# Analysis of Zendesk Tickets

In this analysis we’ll look at Zendesk tickets that have come in for Publish.

## Data Collection

We’ll gather the Zendesk tickets from the dbt_buffer.zendesk_tickets model with the query below.

# define query
sql <- "
select distinct
t.id
, date(t.created_at) as created_at
, t.subject
, t.description as text
, t.product
, t.topic
, t.feature
, t.social_account
from dbt_buffer.zendesk_tickets t
where t.product = 'publish'
"

# query BQ
tickets <- dbGetQuery(con, sql)

# filter out tickets with old dates
tickets <- tickets %>%
filter(created_at != "1970-01-01")

# save data
saveRDS(tickets, "publish_zendesk_tickets.rds")

## Data Exploration

We have over 34 thousand tickets for Publish from October 2019 to August 2020. Let’s use the skimr package to get a brief summary of the dataset.

# skim dataset
skim(tickets)
 Name tickets Number of rows 31924 Number of columns 8 _______________________ Column type frequency: character 7 Date 1 ________________________ Group variables None

Variable type: character

skim_variable n_missing complete_rate min max empty n_unique whitespace
id 0 1.00 5 5 0 24440 0
subject 0 1.00 1 255 0 16294 0
text 0 1.00 2 24189 0 24203 0
product 0 1.00 7 7 0 1 0
topic 530 0.98 5 19 0 10 0
feature 10726 0.66 2 32 0 36 0
social_account 1091 0.97 7 14 0 9 0

Variable type: Date

skim_variable n_missing complete_rate min max median n_unique
created_at 0 1 2019-10-23 2020-08-04 2020-04-28 264

The complete_rate in particular is interesting for the topic, feature, and social_account columns.
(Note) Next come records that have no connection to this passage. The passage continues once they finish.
-- ==== Sys2Proof/Laws/State.lean ====
section
/-! SUPPORT. What each named update of the block does to each field, and what the system holds after a reaction of its
block, so that no proof unfolds a record update. -/

namespace Sys2Proof.Machine

variable (b : Block) (s : State) (r : Reaction)

@[simp] theorem Block.replaceTop_phase (k : Nat) (results : List Word) : (b.replaceTop k results).phase = b.phase := rfl
@[simp] theorem Block.replaceTop_pc (k : Nat) (results : List Word) : (b.replaceTop k results).pc = b.pc := rfl
@[simp] theorem Block.replaceTop_stack (k : Nat) (results : List Word) : (b.replaceTop k results).stack = results ++ b.stack.drop k := rfl
@[simp] theorem Block.replaceTop_mem (k : Nat) (results : List Word) : (b.replaceTop k results).mem = b.mem := rfl
@[simp] theorem Block.replaceTop_msize (k : Nat) (results : List Word) : (b.replaceTop k results).msize = b.msize := rfl
@[simp] theorem Block.replaceTop_jd (k : Nat) (results : List Word) : (b.replaceTop k results).jd = b.jd := rfl
@[simp] theorem Block.replaceTop_res (k : Nat) (results : List Word) : (b.replaceTop k results).res = b.res := rfl

@[simp] theorem Block.exchange_phase (n : Nat) : (b.exchange n).phase = b.phase := rfl
@[simp] theorem Block.exchange_pc (n : Nat) : (b.exchange n).pc = b.pc := rfl
@[simp] theorem Block.exchange_stack (n : Nat) : (b.exchange n).stack = (b.stack.set 0 (b.peek n)).set n (b.peek 0) := rfl
@[simp] theorem Block.exchange_mem (n : Nat) : (b.exchange n).mem = b.mem := rfl
@[simp] theorem Block.exchange_msize (n : Nat) : (b.exchange n).msize = b.msize := rfl
@[simp] theorem Block.exchange_jd (n : Nat) : (b.exchange n).jd = b.jd := rfl
@[simp] theorem Block.exchange_res (n : Nat) : (b.exchange n).res = b.res := rfl

@[simp] theorem Block.setPc_phase (t : Nat) : (b.setPc t).phase = b.phase := rfl
@[simp] theorem Block.setPc_pc (t : Nat) : (b.setPc t).pc = t := rfl
@[simp] theorem Block.setPc_stack (t : Nat) : (b.setPc t).stack = b.stack := rfl
@[simp] theorem Block.setPc_mem (t : Nat) : (b.setPc t).mem = b.mem := rfl
@[simp] theorem Block.setPc_msize (t : Nat) : (b.setPc t).msize = b.msize := rfl
@[simp] theorem Block.setPc_jd (t : Nat) : (b.setPc t).jd = b.jd := rfl
@[simp] theorem Block.setPc_res (t : Nat) : (b.setPc t).res = b.res := rfl

@[simp] theorem Block.touch_phase (addr n : Nat) : (b.touch addr n).phase = b.phase := rfl
@[simp] theorem Block.touch_pc (addr n : Nat) : (b.touch addr n).pc = b.pc := rfl
@[simp] theorem Block.touch_stack (addr n : Nat) : (b.touch addr n).stack = b.stack := rfl
@[simp] theorem Block.touch_mem (addr n : Nat) : (b.touch addr n).mem = b.mem := rfl
@[simp] theorem Block.touch_msize (addr n : Nat) : (b.touch addr n).msize = extent b.msize addr n := rfl
@[simp] theorem Block.touch_jd (addr n : Nat) : (b.touch addr n).jd = b.jd := rfl
@[simp] theorem Block.touch_res (addr n : Nat) : (b.touch addr n).res = b.res := rfl

@[simp] theorem Block.store_phase (addr n : Nat) (v : Word) : (b.store addr n v).phase = b.phase := rfl
@[simp] theorem Block.store_pc (addr n : Nat) (v : Word) : (b.store addr n v).pc = b.pc := rfl
@[simp] theorem Block.store_stack (addr n : Nat) (v : Word) : (b.store addr n v).stack = b.stack := rfl
@[simp] theorem Block.store_mem (addr n : Nat) (v : Word) : (b.store addr n v).mem = memWrite b.mem addr n v := rfl
@[simp] theorem Block.store_msize (addr n : Nat) (v : Word) : (b.store addr n v).msize = extent b.msize addr n := rfl
@[simp] theorem Block.store_jd (addr n : Nat) (v : Word) : (b.store addr n v).jd = b.jd := rfl
@[simp] theorem Block.store_res (addr n : Nat) (v : Word) : (b.store addr n v).res = b.res := rfl

@[simp] theorem Block.start_phase (bytes : List Byte) : (b.start bytes).phase = .running := rfl
@[simp] theorem Block.start_pc (bytes : List Byte) : (b.start bytes).pc = 0 := rfl
@[simp] theorem Block.start_stack (bytes : List Byte) : (b.start bytes).stack = [] := rfl
@[simp] theorem Block.start_mem (bytes : List Byte) : (b.start bytes).mem = [] := rfl
@[simp] theorem Block.start_msize (bytes : List Byte) : (b.start bytes).msize = 0 := rfl
@[simp] theorem Block.start_jd (bytes : List Byte) : (b.start bytes).jd = scan bytes := rfl
@[simp] theorem Block.start_res (bytes : List Byte) : (b.start bytes).res = { b.res with valid := false } := rfl

@[simp] theorem Block.setPc_peek (t i : Nat) : (b.setPc t).peek i = b.peek i := rfl
@[simp] theorem Block.setPc_depth (t : Nat) : (b.setPc t).depth = b.depth := rfl

/-! ## Reactions -/

@[simp] theorem goOn_block : (goOn b).block = b := rfl
@[simp] theorem goOn_event : (goOn b).event = none := rfl
@[simp] theorem goOn_readsGas : (goOn b).readsGas = false := rfl

@[simp] theorem finish_block (e : RunEnd) :
    (finish e b).block = { b with res := endResult e b, phase := endPhase e, pc := 0, stack := [] } := rfl
@[simp] theorem finish_event (e : RunEnd) : (finish e b).event = endEvent e b := rfl
@[simp] theorem finish_readsGas (e : RunEnd) : (finish e b).readsGas = false := rfl

/-! ## The system after a reaction -/

@[simp] theorem State.after_phase : (s.after r).phase = r.block.phase := rfl
@[simp] theorem State.after_pc : (s.after r).pc = r.block.pc := rfl
@[simp] theorem State.after_stack : (s.after r).stack = r.block.stack := rfl
@[simp] theorem State.after_mem : (s.after r).mem = r.block.mem := rfl
@[simp] theorem State.after_msize : (s.after r).msize = r.block.msize := rfl
@[simp] theorem State.after_jd : (s.after r).jd = r.block.jd := rfl
@[simp] theorem State.after_res : (s.after r).res = r.block.res := rfl
@[simp] theorem State.after_params : (s.after r).params = s.params := rfl
@[simp] theorem State.after_code : (s.after r).code = s.code := rfl
@[simp] theorem State.after_starts : (s.after r).starts = s.starts := rfl
@[simp] theorem State.after_gasDraws :
    (s.after r).gasDraws = if r.readsGas then s.gasDraws + 1 else s.gasDraws := by
  cases h : r.readsGas <;> simp [State.after, h]

@[simp] theorem State.after_diag : (s.after r).diag = s.diag ++ r.event.toList := by
  cases h : r.event <;> simp [State.after, h]

/-- Where nothing goes out of the block, only the block changes. -/
@[simp] theorem State.after_goOn : s.after (goOn b) = { s with toBlock := b } := rfl

/-- Where the block ends the run, the system is that of `endRun`. -/
theorem State.after_finish (e : RunEnd) : s.after (finish e s.toBlock) = endRun e s := rfl

/-! ## The end and the start of a run -/

@[simp] theorem endRun_params (e : RunEnd) : (endRun e s).params = s.params := rfl
@[simp] theorem endRun_code (e : RunEnd) : (endRun e s).code = s.code := rfl
@[simp] theorem endRun_starts (e : RunEnd) : (endRun e s).starts = s.starts := rfl
@[simp] theorem endRun_gasDraws (e : RunEnd) : (endRun e s).gasDraws = s.gasDraws := rfl
@[simp] theorem endRun_phase (e : RunEnd) : (endRun e s).phase = endPhase e := rfl
@[simp] theorem endRun_pc (e : RunEnd) : (endRun e s).pc = 0 := rfl
@[simp] theorem endRun_stack (e : RunEnd) : (endRun e s).stack = [] := rfl
@[simp] theorem endRun_mem (e : RunEnd) : (endRun e s).mem = s.mem := rfl
@[simp] theorem endRun_msize (e : RunEnd) : (endRun e s).msize = s.msize := rfl
@[simp] theorem endRun_jd (e : RunEnd) : (endRun e s).jd = s.jd := rfl
@[simp] theorem endRun_res (e : RunEnd) : (endRun e s).res = endResult e s.toBlock := rfl
@[simp] theorem endRun_diag (e : RunEnd) : (endRun e s).diag = s.diag ++ (endEvent e s.toBlock).toList := State.after_diag _ _

@[simp] theorem beginRun_params (bytes : List Byte) : (beginRun bytes s).params = s.params := rfl
@[simp] theorem beginRun_code (bytes : List Byte) : (beginRun bytes s).code = bytes := rfl
@[simp] theorem beginRun_starts (bytes : List Byte) : (beginRun bytes s).starts = s.starts := rfl
@[simp] theorem beginRun_gasDraws (bytes : List Byte) : (beginRun bytes s).gasDraws = s.gasDraws := rfl
@[simp] theorem beginRun_diag (bytes : List Byte) : (beginRun bytes s).diag = s.diag := rfl
@[simp] theorem beginRun_phase (bytes : List Byte) : (beginRun bytes s).phase = .running := rfl
@[simp] theorem beginRun_pc (bytes : List Byte) : (beginRun bytes s).pc = 0 := rfl
@[simp] theorem beginRun_stack (bytes : List Byte) : (beginRun bytes s).stack = [] := rfl
@[simp] theorem beginRun_mem (bytes : List Byte) : (beginRun bytes s).mem = [] := rfl
@[simp] theorem beginRun_msize (bytes : List Byte) : (beginRun bytes s).msize = 0 := rfl
@[simp] theorem beginRun_jd (bytes : List Byte) : (beginRun bytes s).jd = scan bytes := rfl
@[simp] theorem beginRun_res (bytes : List Byte) : (beginRun bytes s).res = { s.res with valid := false } := rfl

/-- BYTE's warning, in terms of its offset. -/
theorem byteWarning_eq : byteWarning b =
    if 32 ≤ (b.peek 0).toNat then some ⟨.warning, .byteOffsetOutOfRange, b.pc - 1⟩ else none := by
  simp [byteWarning, byteOutOfRange, Block.report, Block.ipc]

end Sys2Proof.Machine
end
It is understandable that these values are not always present.

## Number of Tickets Over Time

Now let’s plot the number of tickets we’ve gotten over time. We’ll count the number of tickets received each week.

Let’s break this down further by looking at the individual topics.

It’s a bit hard to see the individual topics when they’re all clumped together, so let’s organize them in a different way.

This is more clear. It shows us that payment and technical issues make up the majority of the tickets for Publish. We can summarise the median number of tickets received by topic with the plot below.

## Technical Issues

Let’s first look at the proportion of Publish tickets that are due to technical issues each month.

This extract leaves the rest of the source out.